# Personalizzazione Prompt & Banner Login

## Trizio!

Ciao a tutti, sono nuovo e mi sono iscritto perchè googleando non sono venuto a capo di due problemi:

Personalizzazione del prompt.

Sulla sua creazione non ci sono problemi, il fatto è che ad ogni riavvio non me la conserva. Ho seguito questa guida ( export PS1="\[\e[34;1m\]\u@\[\e[31;1m\]\H \e[34;1m\]\w \\$ \[\e[0m\]" ) almeno via ssh... direttamente sulla macchina non ho avuto modo di provare, ma penso non cambi niente. Idee sul come renderla permanente? Devo editare /etc/bash/bashrc ?

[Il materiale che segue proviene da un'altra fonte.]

/-! ### Lanes of a part, and control flow -/

/-- R142 and R143: SHFL, BCAST and MATCH read usable lanes of the issuing part, VOTE and BALLOT the active lanes. -/
def Obligations.CrossLaneMoves : Prop :=
  ∀ (s : State),
    (∀ m vd va vb, Clear s (vUse vd ++ vUse va ++ vUse vb) → WritesV s (.shfl m vd va vb) vd.toNat fun l w =>
      let b := (s.rgrp.v vb.toNat l).toNat
      w = laneOr s va l (match m with
        | .from => (b % 32 : Nat)
        | .back => (l : Int) - b
        | .fwd => (l : Int) + b
        | .flip => (l ^^^ (b % 32) : Nat)))
    ∧ (∀ vd va sb, Clear s (vUse vd ++ vUse va ++ sUses 32 sb) → WritesV s (.bcast vd va sb) vd.toNat fun l w =>
      w = laneOr s va l ((s.rgrp.s sb.toNat).toNat % 32 : Nat))
    ∧ (∀ vd va, Clear s (vUse vd ++ vUse va) → WritesV s (.matchV vd va) vd.toNat fun l w => ∀ j, j < 32 →
      w.getLsbD j = (s.active.getLsbD j && decide (s.rgrp.v va.toNat j = s.rgrp.v va.toNat l)))
    ∧ (∀ m kd ks, Clear s (kUse kd ++ kUse ks) → WritesK s (.vote m kd ks) kd.toNat fun _ =>
      let one := someActive s fun l => s.rgrp.k ks.toNat l
      let zero := someActive s fun l => !s.rgrp.k ks.toNat l
      match m with
      | .every => !zero
      | .some => one
      | .same => !(zero && one))
    ∧ ∀ sd ks, Clear s (sUses 32 sd ++ kUse ks) → WritesS s (.ballot sd ks) sd.toNat 32 fun w => ∀ l, l < 32 →
      w.getLsbD l = (s.active.getLsbD l && s.rgrp.k ks.toNat l)

/-- R144: GRED gives every active lane one combination over the active lanes, GSCAN the inclusive one; the integer forms write
nothing else. The floating forms complete while no trap is enabled, with the canonical NaN when a source is a NaN; their minimum
and maximum are those of R111 and raise no flag. -/
def Obligations.CombinesLanes : Prop :=
  ∀ (s : State) (vd va : VReg), Clear s (vUse vd ++ vUse va) →
    let a := fun l => s.rgrp.v va.toNat l
    let act := fun l => s.active.getLsbD l
    let upTo := fun i => (List.range (i + 1)).filter act
    let f := fun o (P : Nat → Word → Prop) => WritesV s (.gred o vd va) vd.toNat P
    f .addI (fun _ w => w = BitVec.ofInt 32 ((upTo 31).map fun l => (a l).toInt).sum)
    ∧ f .minI (fun _ w => (∃ l, l < 32 ∧ act l = true ∧ w = a l) ∧ ∀ l, l < 32 → act l = true → w.toInt ≤ (a l).toInt)
    ∧ f .maxI (fun _ w => (∃ l, l < 32 ∧ act l = true ∧ w = a l) ∧ ∀ l, l < 32 → act l = true → (a l).toInt ≤ w.toInt)
    ∧ f .and (fun _ w => ∀ i, i < 32 → w.getLsbD i = (upTo 31).all fun l => (a l).getLsbD i)
    ∧ f .or (fun _ w => ∀ i, i < 32 → w.getLsbD i = (upTo 31).any fun l => (a l).getLsbD i)
    ∧ (WritesV s (.gscan .addI vd va) vd.toNat fun i w => w = BitVec.ofInt 32 ((upTo i).map fun l => (a l).toInt).sum)
    ∧ (WritesV s (.gscan .maxI vd va) vd.toNat fun i w =>
      (∃ l, l ≤ i ∧ act l = true ∧ w = a l) ∧ ∀ l, l ≤ i → act l = true → (a l).toInt ≤ w.toInt)
    ∧ (NoFpTraps s →
      (FpCompletes s (.gred .addF vd va) vd.toNat 1 .fpctl fun g i =>
        someActive s (fun l => nan32 (a l)) = true → g.v vd.toNat i = canon32)
      ∧ FpCompletes s (.gscan .addF vd va) vd.toNat 1 .fpctl fun g i =>
        someActive s (fun l => decide (l ≤ i) && nan32 (a l)) = true → g.v vd.toNat i = canon32)
    ∧ ∀ larger : Bool, FpCompletes s (.gred (if larger then .maxF else .minF) vd va) vd.toNat 1 .fpctl fun g i =>
      let w := g.v vd.toNat i
      let b := fun l => daz32 s.rgrp (a l)
      g.fpstat = s.grp.fpstat
        ∧ if someActive s fun l => nan32 (a l) then w = canon32
          else (∃ l, l < 32 ∧ act l = true ∧ w = b l)
            ∧ ∀ l, l < 32 → act l = true → if larger then key32 (b l) ≤ key32 w else key32 w ≤ key32 (b l)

Personalizzazione del logo dopo la login da terminale, sia da semplice terminale che via ssh.

Per la login direttamente sulla macchina ho modificato /etc/issue , mentre per quella da remoto ho creato /etc/issue.net che viene richiamato correttamente da ssh. Il problema sta nel fatto che vedo a schermo esattamente quell che è scritto nel file, come se il codice ascii non venisse interpretato. Dando cat /etc/issue.net vedo sempre il codice e non il testo formattato come spiegato qui. 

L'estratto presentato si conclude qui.